Top of Material for this exercise

/-- What a start finds from outside (17 R535, R537, R538; 15 R496, R497; 16 R526). -/
structure StartIn where
  /-- Every rail is within tolerance. -/
  rails : Bool
  /-- What the SPI recovery device answers. -/
  spi : Option Img
  /-- Memory stops that train below 9.6 Gb/s: 1 for 7.2, 2 for 4.8. -/
  slow : List (StopId × Fin 3)
  /-- HBM channels that reach no rate. -/
  failed : List UnitId
  /-- Clusters whose march tests or microcode comparison fail. -/
  bad : List CluId
  patches : PatchSet
  /-- Storage ports that the configuration store lists, and those of them whose link trains and whose controller becomes ready in time, with
  what it reports. -/
  listed : List StoragePort
  drives : List (StoragePort × DriveReport)
  /-- Engines that firmware assigns at step 13, with their roles. -/
  lend : List (HedgeId × EngId × Fin 3)
  deriving DecidableEq, Repr

/-- A request to the keeper's fuse bank (15 R490). -/
inductive FuseReq where
  /-- Revoke a key digest. -/
  | revoke (n : Fin 4)
  /-- Raise the security version floor. -/
  | floor (n : Fin 65)
  | debugLock
  /-- Turn a blown fuse back. -/
  | unblow
  deriving DecidableEq, Repr
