/-- The Lehr controller and the commit sequencer (11 Tables 11-5 to 11-10, 10 R330 to R332). -/
structure Lehr where
  ring : Tab LEntry
  /-- Anchors by slot: sequence number, segment, GBASE (11 R354). -/
  anchors : Tab (Nat × Nat × Word64)
  twait : BitVec 16
  jlimit : BitVec 16
  low : Bool
  high : Bool
  full : Bool
  pairdeg : Bool
  drstop : Bool
  fenced : Bool
  rot : BitVec 6
  lap : Bool
  wp : BitVec 13
  rp : BitVec 13
  /-- Entries from RP to WP, and entries reserved and not yet written (11). -/
  inRing : Nat
  reserved : Nat
  gcsdur : Word64
  ckpt : Word64
  /-- V, BASE and SIZE of each journal zone (11 Table 11-9). -/
  zones : Tab (Bool × BitVec 36 × BitVec 16)
  pairEn : Bool
  fall : Bool
  link : BitVec 2
  ptmo : BitVec 10
  seg : BitVec 16
  part_ : BitVec 16
  fail : BitVec 16
  pack : BitVec 16
  segSeq : Nat
  queue : List QDelta
  /-- The long delta whose CONT entries are being written, and its bytes still to write (11 R357). -/
  cont : Option (QDelta × List Byte)
  writes : List LWrite
  segs : List LSeg
  /-- The port after the last one used in the rotation (11 R363). -/
  nextPort : Nat
  records : List ZoneRec
  /-- The partial record being written, the next record of each zone's ring, the superblocks by port, and the sequence number of the
  segment that holds C + 1 (11 R363, R364, R366). -/
  part : Option LPart
  zoneNext : Tab Nat
  supers : Tab ZoneSuper
  s0 : Nat
  /-- Commits waiting at step 5, in order (11 R361, R362). -/
  waiting : List SlotId
  /-- Mirrored entries not acknowledged: GCS, slots and the ao-tick of sending (11 R376, R380). -/
  unacked : List (Word64 × List SlotId × Nat)
  /-- Mirror copies kept for the partner, and a partner's entries that wait to be written (11 R377, R378). -/
  mirrors : List Mirror
  mirrorIn : List (LinkId × Mirror)
  /-- Admission is stopped by R380 with FALL = 0. -/
  stalled : Bool
  /-- Draws and entry writes are stopped: a quiesce (11 R370). -/
  quiesced : Bool
  /-- A snapshot pause is in force (17 R557). -/
  paused : Bool
  drawn : Word64
  applied : Word64
  /-- GCS values above `applied` that have applied (10 R350). -/
  appliedSet : List Word64
  /-- Holes being bridged: the top of the GCS range (16 R529), and the positions asked of the partner (16 R528). -/
  holes : List Word64
  asked : List Nat
  /-- FULL and a stopped drain: since when (16 R530); the controller's own failure, and its last reopening. -/
  fullSince : Nat
  stopSince : Nat
  failed : Bool
  reopened : Option Nat
  /-- First and last GCS posted under local durability while pairing is degraded (11 R380). -/
  localFirst : Word64
  localLast : Word64
  /-- From a device reset to the reopening of the ring LEHR_STAT stands at its reset values over what the array holds (11 R372, R381). -/
  asleep : Bool
  /-- The link of the pair that was on at the reset; since when the partner has been asked for records that cannot be read, and what it has
  supplied: segments and places (11 R374). -/
  pairWas : Option LinkId
  askedAt : Option Nat
  got : List (Nat × Nat)
  deriving DecidableEq, Repr

/-- The Lehr after reset, its ring empty. -/
def Lehr.reset : Lehr :=
  { ring := [], anchors := [], twait := 0xC8, jlimit := 0x1000, low := false, high := false, full := false,
    pairdeg := false, drstop := false, fenced := false, rot := 0, lap := false, wp := 0, rp := 0, inRing := 0,
    reserved := 0, gcsdur := 0, ckpt := 0, zones := [], pairEn := false, fall := false, link := 0, ptmo := 0x14,
    seg := 0, part_ := 0, fail := 0, pack := 0, segSeq := 0, queue := [], cont := none, writes := [], segs := [], nextPort := 0,
    records := [], part := none, zoneNext := [], supers := [], s0 := 0, waiting := [], unacked := [], mirrors := [], mirrorIn := [], stalled := false, quiesced := false,
    paused := false, drawn := 0, applied := 0, appliedSet := [], holes := [], asked := [],
    fullSince := 0, stopSince := 0, failed := false, reopened := none, localFirst := 0, localLast := 0, asleep := false,
    pairWas := none, askedAt := none, got := [] }

/-- A boot-directory copy (15 R495). -/
structure BootDir where
  seq : Word64
  pref : Bool
  trial : Bool
  tries : BitVec 2
  valid : Bool
  deriving DecidableEq, Repr

/-- What raises a management alarm (11 Table 11-4, 15 R490, R511, 16 R532). -/
inductive AlarmKind where
  | violation | lehrFull | heartbeat | fatal | norLine | fuse
  deriving DecidableEq, Repr

/-- A management alarm (15 R513): its kind, the ao-tick, and GLB_LVLOG for a violation. -/
structure Alarm where
  kind : AlarmKind
  tick : Word64
  log : Word64
  deriving DecidableEq, Repr

/-- The keeper, its fuses, the NOR and the always-on domain (15 R490 to R500, 16 R532, 17 R535 to R537, 18 R566 to R570). -/
structure Keeper where
  revoke : BitVec 4
  svnf : Nat
  debugLock : Bool
  dir0 : BootDir
  dir1 : BootDir
  imgA : Img
  imgB : Img
  countA : Nat
  countB : Nat
  /-- GLB_BOOTSTAT (15 Table 15-9). -/
  slotB : Bool
  recov : Bool
  trial : Bool
  tries : BitVec 2
  keyidx : BitVec 2
  svn : BitVec 7
  svnfAt : BitVec 7
  svnCommit : Option Nat
  /-- The directory rewrite that a pending SVN commit waits for has completed (15 R498). -/
  dirDone : Bool
  /-- Ticks of the resets under R532 within the hour (16 R532). -/
  resets : List Word64
  heldCores : Bool
  /-- The ao-tick at which the keeper released CC0 T0 (15 R498). -/
  released : Nat
  /-- Each thread's last heartbeat, as its ao-tick plus 1; 0 before the first (15 R491). -/
  beats : Tab Nat
  thermtrip : Bool
  alarms : List Alarm
  alarmsOver : Nat
  alert : Bool
  /-- Keeper running; SYS_RST_N is low; the rails are within tolerance (17 R535). -/
  awake : Bool
  rst : Bool
  rails : Bool
  /-- The keeper starts nothing: its wait of 1 s has run out (17 R535). -/
  gaveUp : Bool
  /-- Steps of Table 17-1 completed, 13 once READY (17 R537). -/
  step : Nat
  failLatched : Bool
  crystalLost : Bool
  /-- The ao-ticks at which PWR_FAIL_N was last recognised and the crystal last lost (18 R567, R570). -/
  failAt : Nat
  crystalAt : Nat
  brake : Bool
  /-- The EID that MCTP discovery assigned (18 R582). -/
  mctpEid : Byte
  bootFail : Bool
  nor : List ErrRec
  norAlarms : List Alarm
  /-- The repair list in the configuration store: cluster and ROM address of each failing microcode word (15 R505). -/
  repair : List (Nat × Nat)
  deriving DecidableEq, Repr

/-- The keeper as State.reset finds it: the start sequence has not begun (17 R535). -/
def Keeper.reset : Keeper :=
  { revoke := 0, svnf := 0, debugLock := false,
    dir0 := { seq := 0, pref := false, trial := false, tries := 0, valid := false },
    dir1 := { seq := 0, pref := false, trial := false, tries := 0, valid := false },
    imgA := Img.shipped, imgB := Img.blank, countA := 0, countB := 0,
    slotB := false, recov := false, trial := false, tries := 0, keyidx := 0, svn := 0, svnfAt := 0, svnCommit := none,
    dirDone := false, resets := [], heldCores := false, released := 0, beats := [], thermtrip := false, alarms := [], alarmsOver := 0,
    alert := false, awake := true, rst := false, rails := true, gaveUp := false, step := 0, failLatched := false, crystalLost := false, failAt := 0, crystalAt := 0,
    brake := false, mctpEid := 0, bootFail := false, nor := [], norAlarms := [], repair := [] }

/-- Pleach link states (17 Table 17-5). -/
inductive LinkState where
  | disabled | training | up | foreign | absent | held
  deriving DecidableEq, Repr

/-- STATE code of a link. -/
def LinkState.code : LinkState → Nat
  | .disabled => 0 | .training => 1 | .up => 2 | .foreign => 3 | .absent => 4 | .held => 5

/-- A pleach link (17 Table 17-5). -/
structure Link where
  en : Bool
  state : LinkState
  attempts : BitVec 4
  drops : BitVec 4
  peerlink : BitVec 2
  peer : Word64
  /-- Times the link has gone down since the membership last settled (17 R543). -/
  downs : Nat
  /-- The ao-tick at which its present series of attempts began (17 R543). -/
  since : Nat
  deriving DecidableEq, Repr

/-- A link after reset. -/
abbrev Link.reset : Link := { en := false, state := .disabled, attempts := 0, drops := 0, peerlink := 0, peer := 0, downs := 0, since := 0 }

/-- The pleach controller (17 Tables 17-5, 17-6). -/
structure Pleach where
  budget : BitVec 12
  setid : Word64
  links : Tab Link
  members : BitVec 5
  seterr : Bool
  settled : Bool
  epoch : BitVec 32
  leader : Word64
  /-- Identity messages held, one per serial (17 R545). -/
  known : List PeerId
  /-- Two devices have reported one serial (17 R546). -/
  clash : Bool
  /-- The ao-tick of the last change of a link's state or of the last new identity message (17 R545). -/
  changed : Nat
  phase : BitVec 2
  role : Bool
  migHedge : HedgeId
  pages : BitVec 48
  /-- Source: the partner, the hedge there, the GCS up to which deltas are forwarded, the hedge's last one so far, and whether g_f has been
  sent (17 R552, R553). -/
  partner : Word64
  partnerHedge : HedgeId
  sentTo : Nat
  gf : Word64
  final : Bool
  /-- Target: the source's record and the definition received, the pages copied with level and leaf, and deltas that wait for their
  page's copy (17 R553). -/
  incoming : Option (MigRec × HedgeDef)
  copied : List (Nat × Nat × Word64)
  early : List Delta
  /-- PREPARED and MOVED records in the configuration store (17 R555, R556). -/
  prepared : List MigRec
  moved : List MigRec
  snapNum : BitVec 32
  snapState : BitVec 2
  snapAbort : Bool
  snapCut : Word64
  /-- The leader's collection: the snapshot number and the ao-tick of its PAUSE, the PAUSED replies, and the members that have
  reached their cut (17 R557, R559). -/
  collecting : Option (BitVec 32 × Nat)
  replies : List (Word64 × Word64)
  reached : List Word64
  /-- Cuts recorded in the configuration store (17 R557). -/
  cuts : List (BitVec 32 × Word64)
  deriving DecidableEq, Repr

/-- The pleach after reset. -/
def Pleach.reset : Pleach :=
  { budget := 0x104, setid := 0, links := [], members := 1, seterr := false, settled := false, epoch := 0, leader := 0,
    known := [], clash := false, changed := 0, phase := 0, role := false, migHedge := 0, pages := 0, partner := 0, partnerHedge := 0,
    sentTo := 0, gf := 0, final := false, incoming := none, copied := [], early := [], prepared := [], moved := [], snapNum := 0,
    snapState := 0, snapAbort := false, snapCut := 0, collecting := none, replies := [], reached := [], cuts := [] }

/-- ERR_MEMCNTk (16 Table 16-8). -/
structure MemCnt where
  ce : BitVec 32
  ue : BitVec 16
  scrub : BitVec 16
  deriving DecidableEq, Repr

/-- ERR_MEMCNTk after reset. -/
abbrev MemCnt.reset : MemCnt := { ce := 0, ue := 0, scrub := 0 }

/-- ERR_PHLOGp, HST_LINKp and HST_DROPp of a host port (16 Table 16-10, 19 Table 19-3), and its SR-IOV and AER state. -/
structure HPort where
  logAddr : Word64
  logFn : BitVec 7
  logV : Bool
  logEvt : Bool
  logHsn : BitVec 32
  rate : BitVec 3
  width : BitVec 5
  l0 : Bool
  flit : Bool
  crs : Bool
  drop : BitVec 32
  vfs : Nat
  /-- Max_Payload_Size and Max_Read_Request_Size in bytes (12 R403). -/
  mps : Nat
  mrrs : Nat
  /-- The function whose ring the front end read last in each of its two classes (14 R477). -/
  turns : Nat × Nat
  /-- AER: Unsupported Request and Completion Timeout reports, by function (16 Table 16-9). -/
  aer : List (Nat × Nat)
  deriving DecidableEq, Repr

/-- A host port after reset. -/
abbrev HPort.reset : HPort :=
  { logAddr := 0, logFn := 0, logV := false, logEvt := false, logHsn := 0, rate := 0, width := 0, l0 := false,
    flit := false, crs := true, drop := 0, vfs := 64, mps := 128, mrrs := 512, turns := (129, 129), aer := [] }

Bottom of Material for this exercise

» **Your goal**: Copy out the range of lines above starting at the line with "state : LinkState" and ending at the line with "final : Bool", exactly and including both.

» **Output**:
  state : LinkState
  attempts : BitVec 4
  drops : BitVec 4
  peerlink : BitVec 2
  peer : Word64
  /-- Times the link has gone down since the membership last settled (17 R543). -/
  downs : Nat
  /-- The ao-tick at which its present series of attempts began (17 R543). -/
  since : Nat
  deriving DecidableEq, Repr

/-- A link after reset. -/
abbrev Link.reset : Link := { en := false, state := .disabled, attempts := 0, drops := 0, peerlink := 0, peer := 0, downs := 0, since := 0 }

/-- The pleach controller (17 Tables 17-5, 17-6). -/
structure Pleach where
  budget : BitVec 12
  setid : Word64
  links : Tab Link
  members : BitVec 5
  seterr : Bool
  settled : Bool
  epoch : BitVec 32
  leader : Word64
  /-- Identity messages held, one per serial (17 R545). -/
  known : List PeerId
  /-- Two devices have reported one serial (17 R546). -/
  clash : Bool
  /-- The ao-tick of the last change of a link's state or of the last new identity message (17 R545). -/
  changed : Nat
  phase : BitVec 2
  role : Bool
  migHedge : HedgeId
  pages : BitVec 48
  /-- Source: the partner, the hedge there, the GCS up to which deltas are forwarded, the hedge's last one so far, and whether g_f has been
  sent (17 R552, R553). -/
  partner : Word64
  partnerHedge : HedgeId
  sentTo : Nat
  gf : Word64
  final : Bool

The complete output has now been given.